# Material provided:
- Opening Delimiter -

/-! The solve (R208 to R213) -/

/-- Rounding to the nearest integer, halves away from zero (R210). -/
def roundRat (q : Rat) : Int := roundDiv q.num q.den

/-- Clamp of a rational. -/
def clampQ (lo hi v : Rat) : Rat := if v < lo then lo else if hi < v then hi else v

/-- What a loop band says of a colour in a bin (R208). -/
inductive BinEst where
  | frozen (r : Fin 6)
  | est (delta sigma : U32)
  deriving DecidableEq, Repr

/-- The word n[k][k] of a bin's entry (Table 8.7). -/
def diagWord (terms : List U32) (k : Nat) : U32 := terms.getD (triIdx k k) 0

/-- n[k][l] of a bin's entry. -/
def nAt (terms : List U32) (k l : Nat) : Rat := f32 (terms.getD (triIdx (min k l) (max k l)) 0)

/-- The solution of a system of n equations, given as rows of coefficients with their right-hand side last, by elimination. -/
def solveLin : Nat → List (List Rat) → List Rat
  | n + 1, (p :: r) :: rs =>
    let rest := rs.map (fun q => match q with | h :: t => (t.zip r).map (fun e => e.1 - h / p * e.2) | [] => [])
    let xs := solveLin n rest
    ((r.getLastD 0 - ((r.zip xs).map (fun e => e.1 * e.2)).sum) / p) :: xs
  | _, _ => []

/-- inv(n[set][set]) × v. -/
def solveSet (terms : List U32) (set : List Nat) (v : Nat → Rat) : List Rat :=
  solveLin set.length (set.map (fun i => set.map (nAt terms i) ++ [v i]))

/-- What a result of R208 is computed of. -/
def operands (terms : List U32) (set : List Nat) (k : Nat) : List Nat := terms.map (·.toNat) ++ set ++ [k]

/-- d of R208, the Schur complement of a colour on the observable set, as a binary32 word. -/
def schurOf (terms : List U32) (set : List Nat) (k : Nat) : U32 :=
  let x := solveSet terms set (fun i => nAt terms i k)
  round32 (operands terms set k) (nAt terms k k - ((set.zip x).map (fun e => nAt terms k e.1 * e.2)).sum)

/-- n[k][k] is zero. -/
def diagZero (terms : List U32) (k : Nat) : Bool := (diagWord terms k).toNat % 2 ^ 31 == 0

/-- Insertion by n[k][k], largest first; sums of squares are not negative, so their binary32 words order them. -/
def insertColour (terms : List U32) (k : Plane) : List Plane → List Plane
  | [] => [k]
  | l :: ls =>
    let a := (diagWord terms k.val).toNat % 2 ^ 31
    let b := (diagWord terms l.val).toNat % 2 ^ 31
    if b < a || (a == b && Config.tieFirst k.val l.val) then k :: l :: ls else l :: insertColour terms k ls

/-- R208's pass over the colours in order: the observable set with the d of each colour, and the freezes. -/
def observable (d : Device) (n : List U32) : List Plane → List (Nat × U32) → List (Plane × Fin 6) → List (Nat × U32) × List (Plane × Fin 6)
  | [], set, fr => (set, fr)
  | k :: ks, set, fr =>
    let w := schurOf n (set.map (·.1)) k.val
    let s := mkRat d.loop.sigmaMax 10000
    if diagZero n k.val then observable d n ks set (fr ++ [(k, 0)])
    else if f32 w < mkRat d.loop.obsRatio 100 * nAt n k.val k.val then observable d n ks set (fr ++ [(k, 1)])
    else if f32 w * s * s < 1 then observable d n ks set (fr ++ [(k, 2)])
    else observable d n ks (set ++ [(k.val, w)]) fr

/-- The estimate of an observable colour (R208): δ of the solution on the set, and σ = 1 ÷ √d; one beyond ±50 % is frozen. -/
def estimateOf (terms : List U32) (set : List (Nat × U32)) (k : Plane) (w : U32) : BinEst :=
  let ks := set.map (·.1)
  let x := solveSet terms ks (fun i => f32 (terms.getD (36 + i) 0))
  let delta := round32 (operands terms ks (8 + k.val)) (x.getD ((ks.findIdx? (· == k.val)).getD 0) 0)
  if f32 delta < -1 / 2 || 1 / 2 < f32 delta then .frozen 3 else .est delta (invSqrt32 (operands terms ks k.val) (f32 w))

/-- The estimates of a bin for the enabled colours (R206, R208, R212): DEAD_TIME freezes a colour everywhere, PORT_REJECT every colour of
the bin, then R208 decides (precedence: log entry 36). -/
def solveBin (d : Device) (sb : SolveBand) (ks : List Plane) (b : Nat) : List (Plane × BinEst) :=
  let acc := (sb.bins.find? (fun a => a.bin == b)).getD (.empty b)
  let terms := entryWords acc
  let (set, fr) := observable d terms (ks.foldl (fun l k => insertColour terms k l) []) [] []
  ks.map (fun k =>
    (k, if sb.held.getLsbD k.val then .frozen 5
        else if sb.reject &&& acc.cover ≠ 0 then .frozen 4
        else match fr.find? (fun e => e.1 == k), set.find? (fun e => e.1 == k.val) with
          | some e, _ => .frozen e.2
          | none, some e => estimateOf terms set k e.2
          | none, none => .frozen 0))

/-- The estimates of one colour by bin. -/
abbrev Ests := List (Nat × BinEst)

/-- AMP_SENS as a fraction. -/
def ampOf (c : Colour) : Rat := mkRat c.ampSens 256

/-- The weighted mean of δ over a head's observable own bins, when at least 25 % of them are observable (R210). -/
def headMean (c : Colour) (es : Ests) (h : SpanHead) : Option Rat :=
  let own := es.filter (fun e => ownBin c h e.1)
  let obs := own.filterMap (fun e => match e.2 with | .est x s => some (f32 x, f32 s) | .frozen _ => none)
  if own.isEmpty || obs.isEmpty || decide (4 * obs.length < own.length) then none
  else
    let w := fun (e : Rat × Rat) => 1 / (e.2 * e.2)
    some ((obs.map (fun e => w e * e.1)).sum / (obs.map w).sum)

/-- The trim of one head (R210). -/
def trimHeadLoop (k : Plane) (es : Ests) (d : Device) (h : SpanHead) : Device :=
  let c := d.loop.colours[k]
  match headMean c es h with
  | none => d
  | some db =>
    let tau := c.tau[h.head]
    let eps : Rat := (1 + db) * (1 + ampOf c * tau) - 1
    let want : Rat := (1 / (1 + db) - 1) / ampOf c
    let beyond : Bool := decide (mkRat 8 100 < eps) || decide (eps < mkRat (-8) 100)
    let tau' : Rat := if beyond then clampQ (-(1 / 4)) (1 / 4) want else tau
    let d := if beyond && tau' != want then countLoop k (fun x => { x with trimClamp := x.trimClamp + 1 }) d else d
    let d := if beyond then
        raise .loopEscalate [w32 k.val, w32 h.head.val, i32 (roundRat (eps * 65536)), i32 (roundRat (tau' * 65536))] d
      else d
    modColour d k (fun c => { c with
      tau := upd c.tau h.head (fun _ => tau')
      trim := upd c.trim h.head (fun t => t + roundRat (mkRat d.loop.gain 1000 * (65536 * tau' - t))) })

/-- The update of one bin of a colour (R211). -/
def updateBin (k : Plane) (d : Device) (e : Nat × BinEst) : Device :=
  let c := d.loop.colours[k]
  match e.2 with
  | .frozen r => countLoop k (fun x => { x with frozen := upd x.frozen r (· + 1) }) d
  | .est w _ =>
    let hs := coverHeads c e.1
    let t : Rat := if hs.isEmpty then 0 else (hs.map (fun h => c.tau[h.head])).sum / (hs.length : Int)
    let raw := roundRat (262144 * (1 / ((1 + f32 w) * (1 + ampOf c * t)) - 1))
    let cs := clampI (-32768) 32767 raw
    let d := if cs ≠ raw then countLoop k (fun x => { x with corrClamp := x.corrClamp + 1 }) d else d
    modColour (countLoop k (fun x => { x with updated := x.updated + 1 }) d) k (fun c => { c with
      c := iSet c.c e.1 (iGet c.c e.1 + roundRat (mkRat d.loop.gain 1000 * (cs - iGet c.c e.1))) })

/-- The GEN after another: 1 to 2^32 − 1, wrapping past 0 (Table 8.9). -/
def nextGen (g : U32) : U32 := if g + 1 = 0 then 1 else g + 1

/-- The correction record of a colour (R213, Table 8.9). -/
def mkCorr (d : Device) (k : Plane) (band : U32) : CorrRecord :=
  let c := d.loop.colours[k]
  let bins := match colourCols c with | some (lo, hi) => (binsOf lo hi).filter (fun b => decide (b < d.loop.bins)) | none => []
  { colour := k, gen := c.gen, band := band, jobId := match c.span with | some r => r.jobId | none => 0
    firstBin := w32 (bins.headD 0)
    trims := match c.span with | some r => r.heads.map (fun h => (h.head, c.trim[h.head])) | none => []
    bins := bins.map (iGet c.c) }

/-- Bytes of a correction record (Table 8.9). -/
def corrBytes (r : CorrRecord) : List U8 :=
  [3, BitVec.ofNat 8 r.colour.val, BitVec.ofNat 8 r.trims.length, 0] ++ leBytes 4 r.gen.toNat ++ leBytes 4 r.band.toNat
    ++ leBytes 4 r.jobId.toNat ++ leBytes 4 r.firstBin.toNat ++ leBytes 4 r.bins.length
    ++ r.trims.flatMap (fun t => [BitVec.ofNat 8 t.1.val, 0] ++ leBytes 2 (BitVec.ofInt 16 t.2).toNat)
    ++ r.bins.flatMap (fun c => leBytes 2 (BitVec.ofInt 16 c).toNat)

/-- The owning device receives a whole correction record: one of another job is discarded and counted (R214). -/
def takeCorrection (r : CorrRecord) (d : Device) : Device :=
  if r.jobId = runningId d ∧ jobRunning d then modOwner d r.colour (fun o => { o with rx := (r, d.chip.qtime) :: o.rx })
  else countAll d (fun s => { s with discarded := upd s.discarded r.colour (· + 1) })

/-- CORRECTION_RECORD_RECEIVED (R214). -/
def execCorrectionRecordReceived (r : CorrRecord) (s : State) : Host.Outcome State Fault Refusal := next s (takeCorrection r s.dev)

/-- A correction record sent to the owner in fragments of 2,044 record bytes (R213, R305). -/
def sendCorr (k : Plane) (r : CorrRecord) (d : Device) : Device :=
  let dest := BitVec.ofNat 8 d.loop.colours[k].node
  let b := corrBytes r
  let n := (b.length + 2043) / 2044
  if dest = d.fabric.node then takeCorrection r d
  else
    let d := (List.range n).foldl (fun d i =>
      (sendTo .measure false dest 0x0061 ([BitVec.ofNat 8 i, BitVec.ofNat 8 n, 0, 0] ++ (b.drop (2044 * i)).take 2044) d).2) d
    { d with loop := { d.loop with sent := (dest, b) :: d.loop.sent } }

/-- The generation of a colour as the correction history of WORK_BASE holds it: c, then LOOP_TRIM, in the 48 KiB of its GEN modulo 128 (R213;
the places: log entry 78). -/
def storeHistory (k : Plane) (d : Device) : Device :=
  let c := d.loop.colours[k]
  if d.dram.ok then
    dramWrite 5 (d.loop.workBase + 49152 * (128 * k.val + c.gen.toNat % 128))
      ((List.range 23622).flatMap (fun b => leBytes 2 (BitVec.ofInt 16 (iGet c.c b)).toNat)
        ++ c.trim.toList.flatMap (fun t => leBytes 2 (BitVec.ofInt 16 t).toNat)) d
  else d
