/-- The block that a ring requests: its bytes as read, or none of them where the poison of Table 10.2 fails it. -/
def blockOf (d : Device) (j : JobDesc) (n k i : Nat) : RingBlock × List U8 :=
  let r := repDesc d j n
  let a := dramLe d (r.planeIndex.getD k 0 + 8 + 8 * i) 8
  let size := fkzSize (dramRead d a 32)
  let b : RingBlock := { job := j.key, rep := n, idx := i, first := 65536 * i, len := 65536, ok := false, data := [] }
  if entryBad d r k i then (b, [])
  else ({ b with len := fkzOrig (dramRead d a 32), ok := (poisonIn d a size).isNone }, dramRead d a size)

/-- What the fetch of block i of plane k of a repeat reads: its entry of the index, and the block. -/
def seeBlock (j : JobDesc) (n k i : Nat) (d : Device) : Device :=
  let ix := (repDesc d j n).planeIndex.getD k 0
  let a := dramLe d (ix + 8 + 8 * i) 8
  dramSee a (fkzSize (dramRead d a 32)) (dramSee (ix + 8 + 8 * i) 8 d)

/-- BLOCK_FETCH (R42, R429): a plane ring has 64 KiB free and the feed requests its next block, of a repeat that has fallen due. -/
def execBlockFetch (plane : Plane) (s : State) : Host.Outcome State Fault Refusal :=
  let d := s.dev
  let r := d.feed.rings[plane]
  if !domainTakes d 2 || !dramServes d || r.fetching.isSome || !ringFree d plane then next s d
  else match fetchPlace d plane with
    | none => next s d
    | some (j, n, i) =>
      if !hasFallen d j n || blockCount d j plane.val n ≤ i then next s d
      else
        next s (noteReleased (modRing (seeBlock j n plane.val i d) plane (fun r =>
          { r with fetching := some (blockOf d j n plane.val i), place := {}, feedJob := j.key, next := (n, i + 1) })))

/-- A block of a plane ring has ended (R46, R230): its lines lie in the ring, or its output is discarded and EV_BLOCK_CRC names it. -/
def endBlock (plane : Plane) (b : RingBlock) (bytes : Nat) (out : Fkz) (d : Device) : Device :=
  let d := countDec plane bytes out d
  let done : RingBlock := match out with
    | .ok o => { b with ok := true, data := o }
    | _ => { b with ok := false, data := [] }
  let d := noteReleased (modRing d plane (fun r => { r with fetching := none, place := {}, blocks := r.blocks ++ [done] }))
  if done.ok then d else raise .blockCrc [jobIdOf b.job, w32 (repName d b.job b.rep), w32 plane.val, w32 b.idx] d

/-- BLOCK_DECOMPRESSED (R46, R230, R232): the fetched block goes on from its place to its end and has its outcome; a decompressor whose ring
has no free byte suspends and keeps its place. -/
def execBlockDecompressed (plane : Plane) (s : State) : Host.Outcome State Fault Refusal :=
  let d := s.dev
  let r := d.feed.rings[plane]
  match r.fetching with
  | none => next s d
  | some (b, bytes) =>
    if !domainOn d 2 || r.suspended then next s d
    else match (if b.ok then fkzRun bytes (ringRoom d plane) r.place else .ended .check) with
      | .held p =>
        next s { modRing d plane (fun r => { r with suspended := true, place := p }) with
          cz := { d.cz with dec := upd d.cz.dec plane (fun e => { e with stalls := e.stalls + 1, stalled := true }) } }
      | .ended out => next s (endBlock plane b bytes.length out d)

/-- The suspended decompressor of the tile area goes on (R232). -/
def resumeTiles (d : Device) : Device := noteReleased (runTiles d.feed.tileWork.length { d with feed := { d.feed with tileHeld := false } })

/-- DECOMPRESSOR_RESUME (R232): space frees, and the suspended decompressor of a ring, or of a tile of that plane, goes on from where it
stopped; engine k serves plane k (log entry 38). -/
def execDecompressorResume (engine : Fin 8) (free : Nat) (s : State) : Host.Outcome State Fault Refusal :=
  let d := s.dev
  let tile := d.feed.tileHeld && d.feed.tileWork.head?.any (fun t => t.1.plane == engine)
  if !domainOn d 2 || free = 0 || !(d.feed.rings[engine].suspended || tile) then next s d
  else
    let d := { modRing d engine (fun r => { r with suspended := false }) with
      cz := { d.cz with dec := upd d.cz.dec engine (fun e => { e with stalled := false }) } }
    next s (if tile then resumeTiles d else d)

end Sys2Proof.Machine
end

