/-- The statistics, the loop's use of a band and the adjustments that follow its end. -/
def settleBand (p : Port) (c : Cam) (b : CamBand) (x : BandStats) (k : Nat) (drop : Bool) (d : Device) : Device :=
  let d := latchStats p ⟨b.setId, b.dropped, statsBytes d p c b x drop k, false⟩ (modCam d p (fun c => { c with band := none, buffer := [] }))
  let d := if bandUnfit d c b x then { d with loop := { d.loop with rejects := d.loop.rejects ||| BitVec.ofNat 4 (2 ^ p.val) } } else d
  let d := focusStep p b x (darkStep p b x k (whiteStep p b x k (bandNotice p c b (noteLum p c b k d))))
  if d.cams.bandMode && d.cams.served == p && !b.notServed then
    { d with cams := { d.cams with served := d.cams.rotation.getD (nextServed d).val 0, place := nextServed d, serveAtStart := true } }
  else d

/-- A port's open band closes (R173): its buffered lines pass the pipeline, then its stream records, its statistics record, the loop's
and the host's notices, the calibrations, the focus servo, and the turn of the next port in band mode. -/
def closeBand (p : Port) (long : Bool) (d : Device) : Device :=
  match (d.cams.ports[p]).band with
  | none => d
  | some _ =>
    let d := (d.cams.ports[p]).buffer.foldl (fun d _ => takeLine p d) d
    let c := d.cams.ports[p]
    match c.band with
    | none => d
    | some b =>
      let b := { b with long := long }
      let k := d.chip.drawn
      let y := streamBands p c b k { d with chip := { d.chip with drawn := k + 1 } }
      settleBand p c b (bandStats c b k) k y.1 y.2

end Sys2Proof.Machine
end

- Closing Delimiter -

# Instructions for the task:
Each line that holds the string "gain" is to be copied from the entries above.

# Answer space:
      trim := upd c.trim h.head (fun t => t + roundRat (mkRat d.loop.gain 1000 * (65536 * tau' - t))) })
      c := iSet c.c e.1 (iGet c.c e.1 + roundRat (mkRat d.loop.gain 1000 * (cs - iGet c.c e.1))) })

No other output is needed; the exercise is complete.